-- ==== Sys2Proof/Tests/Slice0.lean ====
section
/-! SUPPORT. Tests: ill-formed input refused, every command byte decoded, results that 95_test_vectors.md
or a rule states for single steps, and for every statement with hypotheses states that meet them. -/

namespace Sys2Proof.Tests

open Sys2Proof Sys2Proof.Machine

set_option Elab.async false

/-! ## Small states -/

/-- The operand registers `A0..A5` of a state. -/
def withA (s : State) (a0 a1 a2 a3 a4 a5 : Word) : State :=
  { s with host := { s.host with a0 := a0, a1 := a1, a2 := a2, a3 := a3, a4 := a4, a5 := a5 } }

/-- The machine after reset with these operands. -/
def ops (a0 a1 a2 a3 a4 a5 : Word) : State := withA State.reset a0 a1 a2 a3 a4 a5

/-- Bytes placed in a memory. -/
def put (s : State) (sp : Space) (a : Nat) (bs : List Byte) : State := s.writeBytes sp a bs

/-- `VIEW[0]` set to bits `first..last` of a buffer. -/
def look (s : State) (buf : BufSel) (first last : BitVec 32) : State :=
  s.setView 0 ⟨buf, first, last⟩

/-- A disk inserted as it is. -/
def insert (s : State) : State := { s with disk.present := true }

/-- `LEN` the same for all halftracks. -/
def lens (s : State) (n : BitVec 17) : State := { s with disk.len := Vector.replicate 84 n }

/-- The machine after reset, `FAULT` set by a bad operand. -/
def faulty : State := State.reset.faulted .badOperand

/-- What an operation leaves, seen through `f`; `none` when it does not end in a state. -/
def got {α : Type} (i : Instr) (s : State) (f : State → α) : Option α :=
  match exec i s with
  | .next t => some (f t)
  | .fault _ => none
  | .refused _ => none

/-- The same for an event. -/
def gotEvent {α : Type} (e : Event) (s : State) (f : State → α) : Option α :=
  match deliver e s with
  | .next t => some (f t)
  | .fault _ => none
  | .refused _ => none

/-- `R0` and `STATUS`. -/
def r0st (t : State) : Nat × Nat := (t.host.r0.toNat, t.host.status.word.toNat)

/-- `R0` to `R3`. -/
def rs (t : State) : List Nat := [t.host.r0.toNat, t.host.r1.toNat, t.host.r2.toNat, t.host.r3.toNat]

/-- `ER0` to `ER3`. -/
def ers (t : State) : List Nat := [t.ctrl.er0.toNat, t.ctrl.er1.toNat, t.ctrl.er2.toNat, t.ctrl.er3.toNat]

/-- `STATUS`. -/
def stw (t : State) : Nat := t.host.status.word.toNat

/-- Bytes of a memory. -/
def mem (sp : Space) (a n : Nat) (t : State) : List Byte := t.readBytes sp a n

/-- A 32-bit view over four bytes at the beginning of `DMEM`, and operands. -/
def quad (b0 b1 b2 b3 : Byte) (a0 a1 a2 a3 : Word) : State :=
  look (put (ops a0 a1 a2 a3 0 0) .dmem 0 [b0, b1, b2, b3]) .dmem 0 32

/-- The first 22 bytes of a track whose sector 0 holds 256 bytes 0x0F (so the rest of its payload is the
fill pattern): sync, header `08 01 00 01 00 00 0F 0F`, sync, id 0x07, two payload bits. -/
def c64Start : List Byte :=
  [0xFF, 0xFF, 0xFF, 0xFF, 0xFF, 0x52, 0x54, 0xB5, 0x29, 0x4B, 0x52, 0x94, 0xA5, 0x55, 0x55,
    0xFF, 0xFF, 0xFF, 0xFF, 0xFF, 0x55, 0xD5]

/-- That track in `TRK[0]`, with its checksum 0x00 at bit 2730, a disk inserted and looked at. -/
def c64Disk (a0 a1 a2 a3 a4 a5 : Word) : State :=
  look (put (put (insert (ops a0 a1 a2 a3 a4 a5)) (.trk 0) 0 c64Start) (.trk 0) 341 [0x54, 0xA5])
    (.trk 0) 0 61536

/-- A circular view of 12 bytes in which Amiga sector 0 decodes: a sync, then zeros; header and payload
are read around the circle. -/
def amiLoop (a0 a1 a2 a3 a4 a5 : Word) : State :=
  look (put { ops a0 a1 a2 a3 a4 a5 with xlen := 96 } .xtrk 0
    [0x44, 0x89, 0x44, 0x89, 0, 0, 0, 0, 0, 0, 0, 0]) .xtrk 0 96

/-- A circular view of 44 bytes in which DOS sector 0 decodes: header `FE 00 00 01 02` with its CRC,
data mark, and a payload read around the circle whose CRC is 0. -/
def dosLoop (a0 a1 a2 a3 a4 a5 : Word) : State :=
  look (put { ops a0 a1 a2 a3 a4 a5 with xlen := 352 } .xtrk 0
    [0x44, 0x89, 0x44, 0x89, 0x44, 0x89, 0x55, 0x54, 0, 0, 0, 0, 0x00, 0x01, 0x00, 0x04,
      0x50, 0x44, 0x14, 0x55, 0x44, 0x89, 0x44, 0x89, 0x44, 0x89, 0x55, 0x45, 0x00, 0x55,
      0x55, 0x04, 0, 0, 0, 0, 0, 0, 0, 0, 0, 0, 0, 0]) .xtrk 0 352

/-! ## WellFormed: an ill-formed term for each check is refused -/

theorem test_wellFormed_port : wellFormed .host .engTick = false ∧
    wellFormed .controller .nop = false ∧
    wellFormed .controller .engPos = true ∧ wellFormed .host .anaXrun = true := by decide

theorem test_inBounds : Space.inBounds .dmem 262144 1 = false ∧
    Space.inBounds .dmem 262143 1 = true ∧
    Space.inBounds (.trk 3) 7928 1 = false ∧ Space.inBounds .xtrk 16384 1 = false ∧
    Space.inBounds .errtab 802 1 = false := by decide

theorem test_bufSel : BufSel.ofCode 86 = none ∧ BufSel.ofCode 127 = none ∧
    BufSel.ofCode 83 = some (.trk 83) ∧ BufSel.ofCode 84 = some .xtrk ∧
    BufSel.ofCode 85 = some .dmem := by decide

theorem test_lenLegal : lenLegal 0 63425 = false ∧ lenLegal 84 0 = false ∧
    lenLegal 83 63424 = true := by
  decide

theorem test_xlenLegal : xlenLegal 131073 = false ∧ xlenLegal 131072 = true := by decide

/-! ## Decoding: unit in bits 7:4, function in bits 3:0 (R90), the rows of R93 -/

theorem test_decode_system :
    decodeTableWord 8 0b00000000 = some .nop ∧
    decodeTableWord 8 0b00000001 = some .reset := by
  decide +kernel

theorem test_decode_bitView :
    decodeTableWord 8 0b00010000 = some .bvDef ∧
    decodeTableWord 8 0b00010001 = some .bvSlice ∧
    decodeTableWord 8 0b00010010 = some .bvSize ∧
    decodeTableWord 8 0b00010011 = some .bvGet ∧
    decodeTableWord 8 0b00010100 = some .bvSet ∧
    decodeTableWord 8 0b00010101 = some .bvGetbyte ∧
    decodeTableWord 8 0b00010110 = some .bvSetbyte ∧
    decodeTableWord 8 0b00010111 = some .bvGetbits ∧
    decodeTableWord 8 0b00011000 = some .bvSetbits ∧
    decodeTableWord 8 0b00011001 = some .bvFwd ∧
    decodeTableWord 8 0b00011010 = some .byGet ∧
    decodeTableWord 8 0b00011011 = some .bySet := by
  decide +kernel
────────────────────────────────────────
Instructions for the task: After reading the entries, reproduce every one of them exactly.

Result for this task:
-- ==== Sys2Proof/Tests/Slice0.lean ====
section
/-! SUPPORT. Tests: ill-formed input refused, every command byte decoded, results that 95_test_vectors.md
or a rule states for single steps, and for every statement with hypotheses states that meet them. -/

namespace Sys2Proof.Tests

open Sys2Proof Sys2Proof.Machine

set_option Elab.async false

/-! ## Small states -/

/-- The operand registers `A0..A5` of a state. -/
def withA (s : State) (a0 a1 a2 a3 a4 a5 : Word) : State :=
  { s with host := { s.host with a0 := a0, a1 := a1, a2 := a2, a3 := a3, a4 := a4, a5 := a5 } }

/-- The machine after reset with these operands. -/
def ops (a0 a1 a2 a3 a4 a5 : Word) : State := withA State.reset a0 a1 a2 a3 a4 a5

/-- Bytes placed in a memory. -/
def put (s : State) (sp : Space) (a : Nat) (bs : List Byte) : State := s.writeBytes sp a bs

/-- `VIEW[0]` set to bits `first..last` of a buffer. -/
def look (s : State) (buf : BufSel) (first last : BitVec 32) : State :=
  s.setView 0 ⟨buf, first, last⟩

/-- A disk inserted as it is. -/
def insert (s : State) : State := { s with disk.present := true }

/-- `LEN` the same for all halftracks. -/
def lens (s : State) (n : BitVec 17) : State := { s with disk.len := Vector.replicate 84 n }

/-- The machine after reset, `FAULT` set by a bad operand. -/
def faulty : State := State.reset.faulted .badOperand

/-- What an operation leaves, seen through `f`; `none` when it does not end in a state. -/
def got {α : Type} (i : Instr) (s : State) (f : State → α) : Option α :=
  match exec i s with
  | .next t => some (f t)
  | .fault _ => none
  | .refused _ => none

/-- The same for an event. -/
def gotEvent {α : Type} (e : Event) (s : State) (f : State → α) : Option α :=
  match deliver e s with
  | .next t => some (f t)
  | .fault _ => none
  | .refused _ => none

/-- `R0` and `STATUS`. -/
def r0st (t : State) : Nat × Nat := (t.host.r0.toNat, t.host.status.word.toNat)

/-- `R0` to `R3`. -/
def rs (t : State) : List Nat := [t.host.r0.toNat, t.host.r1.toNat, t.host.r2.toNat, t.host.r3.toNat]

/-- `ER0` to `ER3`. -/
def ers (t : State) : List Nat := [t.ctrl.er0.toNat, t.ctrl.er1.toNat, t.ctrl.er2.toNat, t.ctrl.er3.toNat]

/-- `STATUS`. -/
def stw (t : State) : Nat := t.host.status.word.toNat

/-- Bytes of a memory. -/
def mem (sp : Space) (a n : Nat) (t : State) : List Byte := t.readBytes sp a n

/-- A 32-bit view over four bytes at the beginning of `DMEM`, and operands. -/
def quad (b0 b1 b2 b3 : Byte) (a0 a1 a2 a3 : Word) : State :=
  look (put (ops a0 a1 a2 a3 0 0) .dmem 0 [b0, b1, b2, b3]) .dmem 0 32

/-- The first 22 bytes of a track whose sector 0 holds 256 bytes 0x0F (so the rest of its payload is the
fill pattern): sync, header `08 01 00 01 00 00 0F 0F`, sync, id 0x07, two payload bits. -/
def c64Start : List Byte :=
  [0xFF, 0xFF, 0xFF, 0xFF, 0xFF, 0x52, 0x54, 0xB5, 0x29, 0x4B, 0x52, 0x94, 0xA5, 0x55, 0x55,
    0xFF, 0xFF, 0xFF, 0xFF, 0xFF, 0x55, 0xD5]

/-- That track in `TRK[0]`, with its checksum 0x00 at bit 2730, a disk inserted and looked at. -/
def c64Disk (a0 a1 a2 a3 a4 a5 : Word) : State :=
  look (put (put (insert (ops a0 a1 a2 a3 a4 a5)) (.trk 0) 0 c64Start) (.trk 0) 341 [0x54, 0xA5])
    (.trk 0) 0 61536

/-- A circular view of 12 bytes in which Amiga sector 0 decodes: a sync, then zeros; header and payload
are read around the circle. -/
def amiLoop (a0 a1 a2 a3 a4 a5 : Word) : State :=
  look (put { ops a0 a1 a2 a3 a4 a5 with xlen := 96 } .xtrk 0
    [0x44, 0x89, 0x44, 0x89, 0, 0, 0, 0, 0, 0, 0, 0]) .xtrk 0 96

/-- A circular view of 44 bytes in which DOS sector 0 decodes: header `FE 00 00 01 02` with its CRC,
data mark, and a payload read around the circle whose CRC is 0. -/
def dosLoop (a0 a1 a2 a3 a4 a5 : Word) : State :=
  look (put { ops a0 a1 a2 a3 a4 a5 with xlen := 352 } .xtrk 0
    [0x44, 0x89, 0x44, 0x89, 0x44, 0x89, 0x55, 0x54, 0, 0, 0, 0, 0x00, 0x01, 0x00, 0x04,
      0x50, 0x44, 0x14, 0x55, 0x44, 0x89, 0x44, 0x89, 0x44, 0x89, 0x55, 0x45, 0x00, 0x55,
      0x55, 0x04, 0, 0, 0, 0, 0, 0, 0, 0, 0, 0, 0, 0]) .xtrk 0 352

/-! ## WellFormed: an ill-formed term for each check is refused -/

theorem test_wellFormed_port : wellFormed .host .engTick = false ∧
    wellFormed .controller .nop = false ∧
    wellFormed .controller .engPos = true ∧ wellFormed .host .anaXrun = true := by decide

theorem test_inBounds : Space.inBounds .dmem 262144 1 = false ∧
    Space.inBounds .dmem 262143 1 = true ∧
    Space.inBounds (.trk 3) 7928 1 = false ∧ Space.inBounds .xtrk 16384 1 = false ∧
    Space.inBounds .errtab 802 1 = false := by decide

theorem test_bufSel : BufSel.ofCode 86 = none ∧ BufSel.ofCode 127 = none ∧
    BufSel.ofCode 83 = some (.trk 83) ∧ BufSel.ofCode 84 = some .xtrk ∧
    BufSel.ofCode 85 = some .dmem := by decide

theorem test_lenLegal : lenLegal 0 63425 = false ∧ lenLegal 84 0 = false ∧
    lenLegal 83 63424 = true := by
  decide

theorem test_xlenLegal : xlenLegal 131073 = false ∧ xlenLegal 131072 = true := by decide

/-! ## Decoding: unit in bits 7:4, function in bits 3:0 (R90), the rows of R93 -/

theorem test_decode_system :
    decodeTableWord 8 0b00000000 = some .nop ∧
    decodeTableWord 8 0b00000001 = some .reset := by
  decide +kernel

theorem test_decode_bitView :
    decodeTableWord 8 0b00010000 = some .bvDef ∧
    decodeTableWord 8 0b00010001 = some .bvSlice ∧
    decodeTableWord 8 0b00010010 = some .bvSize ∧
    decodeTableWord 8 0b00010011 = some .bvGet ∧
    decodeTableWord 8 0b00010100 = some .bvSet ∧
    decodeTableWord 8 0b00010101 = some .bvGetbyte ∧
    decodeTableWord 8 0b00010110 = some .bvSetbyte ∧
    decodeTableWord 8 0b00010111 = some .bvGetbits ∧
    decodeTableWord 8 0b00011000 = some .bvSetbits ∧
    decodeTableWord 8 0b00011001 = some .bvFwd ∧
    decodeTableWord 8 0b00011010 = some .byGet ∧
    decodeTableWord 8 0b00011011 = some .bySet := by
  decide +kernel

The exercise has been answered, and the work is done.